By Stephen Kreider Yoder and Levi Yoder
DJIBOUTI CITY, Djibouti — STEVE: Levi’s trying to do his geometry in Djibouti, but the math isn’t working out.
We’re sitting in the Proxy Cyber Café on Rue d’Ethiopie in this former-French-colony capital. I peek over Levi’s shoulder and see he’s on the same online geometry lesson he was struggling with last time I looked — something on proving stuff about arcs, I think.
He should be much further along, this far into winter term.
“Making any progress?” I ask in my best sympathetic-parent voice. “Go away, Dad,” Levi responds, and I turn back to my terminal to stare at my own past-due project: this column.

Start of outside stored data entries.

/-- Entries up to ACK_SEQ freed (R205). -/
def State.ackUpTo (s : State) (p seq : Nat) : State :=
  let acked := s.f F.LL_STATUS.ACKED p
  let adv := wsub 16 seq acked
  let s := (s.set F.LL_STATUS.ACKED seq p).set F.LL_STATUS.REPLAY_FULL 0 p
  s.modPort p fun x => { x with
    replay := x.replay.filter fun r => decide (adv < wsub 16 r.lseq acked)
    noProgress := 0, timer := 0 }

/-- The credit totals of an ACK LCB taken (R205). -/
def State.ackCredit (s : State) (p : Nat) (lcb : BitVec 512) : State :=
  (List.range 8).foldl (fun s v =>
    let x := s.port p
    let tot := Fld.get ⟨16 * v + 63, 16 * v + 48⟩ lcb
    if wsub 16 tot (lget x.cred v 0) ≤ wsub 16 (lget x.debit v 0) (lget x.cred v 0) then
      s.setPort p { x with cred := lset x.cred v tot }
    else s.cnt .LCB_ERROR_COUNT p) s

/-- An ACK LCB acted on (R205, on_ack). -/
def State.onAck (s : State) (p : Nat) (lcb : BitVec 512) : State :=
  let seq := L.ACKL.ACK_SEQ.get lcb
  let acked := s.f F.LL_STATUS.ACKED p
  let adv := wsub 16 seq acked
  let open_ := wsub 16 (s.f F.LL_STATUS.NEXT_LSEQ p) (acked + 1)
  let s := if adv = 0 then s else if adv ≤ open_ then s.ackUpTo p seq else s.cnt .LCB_ERROR_COUNT p
  let s := s.ackCredit p lcb
  let ep := L.ACKL.NAK_EPOCH.get lcb
  if L.ACKL.NAK.on lcb && ep != (s.port p).lastEpoch then
    ((s.modPort p fun x => { x with lastEpoch := ep }).cnt .NAK_RECV_COUNT p).startPass p true
  else s

/-- ACK_LCB_RECEIVE (R193, R196, R205, R212). -/
def execAckLcbReceive (p : Fin 256) (lcb : BitVec 512) : State → Res :=
  whenRunning fun s => s.onLcb p lcb fun s => if (s.port p).partnerInit then s.onAck p lcb else s

/-- REPLAY_TIMER_EXPIRE (R205): the timer has passed REPLAY_TICKS. -/
def execReplayTimerExpire (p : Fin 256) : State → Res :=
  whenRunning fun s =>
    if s.pstate p == 6 && (s.port p).partnerInit && decide (s.fa F.LL_CFG.REPLAY_TICKS p < (s.port p).timer) then
      (s.cnt .TIMER_REPLAY_COUNT p).startPass p true
    else s

/-! ### Receiving (R189 to R192, R206, R207) -/

/-- The fields of an ACK LCB as the receiver stands (R196, R207). -/
def State.ackBody (s : State) (p : Nat) : Nat :=
  let x := s.port p
  (List.range 8).foldl (fun a v => a + lget x.crTotal v 0 * 2 ^ (16 * v + 48))
    (wsub 16 (s.f F.LL_STATUS.ESEQ p) 1 * 2 ^ 24 + s.f F.LL_STATUS.NAK_PENDING p * 2 ^ 40 + x.nakEpoch * 2 ^ 41)

/-- An ACK LCB sent (R207). -/
def State.sendAck (s : State) (p : Nat) : State :=
  (s.sendLcb p 0x10 (s.ackBody p)).modPort p fun x => { x with ackDue := false }

/-- A NAK (R206): it begins a new epoch unless one is pending within the holdoff. -/
def State.nak (s : State) (p ck : Nat) : State :=
  let x := s.port p
  let since := s.nowCk ck - x.epochCk
  if s.on F.LL_STATUS.NAK_PENDING p && decide (since * 1000 < s.fa F.LL_CFG.NAK_HOLDOFF_NS p * 1750) then s
  else
    let s := s.setPort p { x with nakEpoch := (x.nakEpoch + 1) % 16, epochCk := s.nowCk ck }
    ((s.set F.LL_STATUS.NAK_PENDING 1 p).cnt .NAK_SENT_COUNT p).sendAck p

/-- VCIDs of a port's link. -/
def State.vcids (s : State) (p : Nat) : Nat := if s.on F.PORT_STATE.FOUR_VC p then 4 else 8

/-- Whether an envelope field is illegal (R189). -/
def State.envBad (s : State) (p : Nat) (env : BitVec 64) : Bool :=
  decide (s.vcids p ≤ L.ENV.VCID.get env) || !(L.ENV.KIND.get env == 1 || L.ENV.KIND.get env == 2)

/-- Whether the length that an envelope gives makes its packet bad (R191). -/
def State.lenBad (s : State) (p : Nat) (env : BitVec 64) (net : BitVec 256) : Bool :=
  let l := L.ENV.LLEN.get env
  decide (l < 48) || decide (64 + 256 * 2 ^ s.f F.PORT_STATE.MTU p < l) || l != bytesOf net

/-- A bad packet at its end (R206): what it took is freed without return, and a NAK is due. -/
def State.badPacket (s : State) (p ck : Nat) : State := ((s.dropArrival p).cnt .LCRC_ERROR_COUNT p).nak p ck

/-- A packet accepted at its SOP takes its input's reserve (R128, R206) and stands in the buffer while it arrives. -/
def State.allocate (s : State) (p : Nat) (env : BitVec 64) (net tp : BitVec 256) : State :=
  let id := s.core.nextId
  let k : CorePkt := ⟨id, ⟨net, tp, []⟩, p, L.ENV.VCID.get env, (s.port p).gen, ceilDiv (L.ENV.LLEN.get env) 64, 0, 0,
    false, true, false, none, false, []⟩
  let s := s.modCore fun c => { c with nextId := id + 1, pkts := c.pkts ++ [k] }
  s.modPort p fun x => { x with rxNow := some ⟨env, net, tp, true, s.lenBad p env net, id⟩ }

/-- The SOP block of a packet (R206, on_sop). -/
def State.onSop (s : State) (p : Nat) (env : BitVec 64) (net tp : BitVec 256) (ck : Nat) : State :=
  let seen (s : State) (bad : Bool) : State :=
    s.modPort p fun x => { x with rxNow := some ⟨env, net, tp, false, bad, 0⟩ }
  let long := s.lenBad p env net
  if s.envBad p env then seen s true
  else
    let d := wsub 16 (L.ENV.LSEQ.get env) (s.f F.LL_STATUS.ESEQ p)
    if d = 0 then s.allocate p env net tp
    else if 0x8000 ≤ d then (seen (s.cnt .DUP_DISCARD_COUNT p) long).modPort p fun x => { x with ackDue := true }
    else (seen (s.cnt .OOS_DISCARD_COUNT p) long).nak p ck

/-- Whether a port passes link-layer columns to the link layer (R160). -/
def State.rxOpen (s : State) (p : Nat) : Bool :=
  s.pstate p == 6 && s.lockedLanes p == s.f F.PORT_STATE.LANE_SET p

/-- LINK_PACKET_SOP (R189, R191, R206, R612): a packet still in progress is ended by it, and is bad. -/
def execLinkPacketSop (p : Fin 256) (env : BitVec 64) (net tp : BitVec 256) (ck : Nat) : State → Res :=
  whenRunning fun s =>
    if !(s.rxOpen p) then s
    else
      let s := if (s.port p).rxNow.isSome then s.badPacket p ck else s
      s.onSop p env net tp ck

/-- A packet accepted at its end (R206): whole in the buffer, ESEQ advanced. -/
def State.acceptPacket (s : State) (p id : Nat) (payload : List Byte) : State :=
  let s := ((s.set F.LL_STATUS.ESEQ (s.f F.LL_STATUS.ESEQ p + 1) p).set F.LL_STATUS.NAK_PENDING 0 p).modPort p fun x =>
    { x with rxNow := none, ackDue := true }
  let s := match s.core.pkts.find? fun k => k.id == id with
    | some k => s.perf (quarterOf p) 0x02 p k.rsvVc (cellsOf k.pkt.net - k.cellsIn)
    | none => s
  (s.modPkt id fun k => { k with
    complete := true, cellsIn := cellsOf k.pkt.net, pkt := { k.pkt with payload := payload } }).settlePkt id

/-- LINK_PACKET_END (R123, R124, R190, R191, R206): data blocks outside any packet are framing faults. -/
def execLinkPacketEnd (p : Fin 256) (payload : List Byte) (lcrc : BitVec 32) (interrupted : Bool) (ck : Nat) :
    State → Res :=
  whenRunning fun s => match (s.port p).rxNow with
    | none => if s.rxOpen p then s.cnt .FRAMING_ERROR_COUNT p 0 (ceilDiv payload.length 16) else s
    | some r =>
      let n := L.NET.PLEN.get r.net - payload.length
      let whole := payload.length ≤ L.NET.PLEN.get r.net ∧ (n = 16 ∨ n = 32)
      if r.bad || interrupted || !(decide whole) || lcrc.toNat != lcrcOf r.env ⟨r.net, r.tp, payload⟩ then
        s.badPacket p ck
      else if r.kept then s.acceptPacket p r.id payload
      else s.modPort p fun x => { x with rxNow := none }

/-- ABORT_BLOCK_RECEIVE (R191, R192). -/
def execAbortBlockReceive (p : Fin 256) : State → Res :=
  whenRunning fun s =>
    if !(s.rxOpen p) then s
    else if (s.port p).rxNow.isSome then (s.dropArrival p).cnt .ABORT_RECV_COUNT p
    else s.cnt .FRAMING_ERROR_COUNT p

/-- ACK_COALESCE_EXPIRE (R194, R207). -/
def execAckCoalesceExpire (p : Fin 256) : State → Res :=
  whenRunning fun s => if s.pstate p == 6 && (s.port p).ackDue then s.sendAck p else s

/-- The ACK LCB of every tick, and the replay timers of the ports (R205, R207). -/
def State.linkTurnover (s : State) : State :=
  (s.ports.map fun x => x.1).foldl (fun s p =>
    if s.pstate p = 6 then
      let idle := wsub 16 (s.f F.LL_STATUS.NEXT_LSEQ p) (s.f F.LL_STATUS.ACKED p + 1) == 0
      let s := if idle then s else s.modPort p fun x => { x with timer := x.timer + 1 }
      s.sendAck p
    else s) s

/-! ### INIT (R200, R212, R213) -/

/-- CREDIT_INIT as a port advertises it for a VCID (R127). -/
def State.advertised (s : State) (p v : Nat) : Nat :=
  if s.on F.PORT_STATE.FOUR_VC p then (if v < 4 then s.creditInit p (2 * v) + s.creditInit p (2 * v + 1) else 0)
  else s.creditInit p v

/-- INIT sent, offering to resume or not (R200, R212). -/
def State.sendInit (s : State) (p : Nat) (resume : Bool) : State :=
  let x := s.port p
  let cr (v : Nat) : Nat := if resume then lget x.crTotal v 0 else s.advertised p v
  s.sendLcb p 0x14 ((List.range 8).foldl (fun a v => a + cr v % 2 ^ 16 * 2 ^ (16 * v + 48))
    (b2n resume * 2 ^ 24 + (if resume then s.f F.LL_STATUS.ESEQ p else 0) * 2 ^ 32))

/-- The node and slot of the partner. -/
def State.partnerId (s : State) (p : Nat) : Nat := s.f F.PORT_PARTNER.NODE p + s.f F.PORT_PARTNER.SLOT p * 2 ^ 20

We’d rather be walking the colorful colonial streets here with their mix of old European architecture, Arabic atmosphere and African color. We’d prefer to be chilling in cafes over coffee and juice — not over work — and to be planning our next adventure, an overland leg across the border into the arid Afar-tribes region of Ethiopia.
Steve and Levi’s travels in East Africa
But Levi is skipping school to take this trip. One condition was that he complete his core courses online from the road. And I’ve agreed to write this column with him to give readers a window into our experience in the world we’re discovering.
I look over again. Levi has snuck onto Facebook now.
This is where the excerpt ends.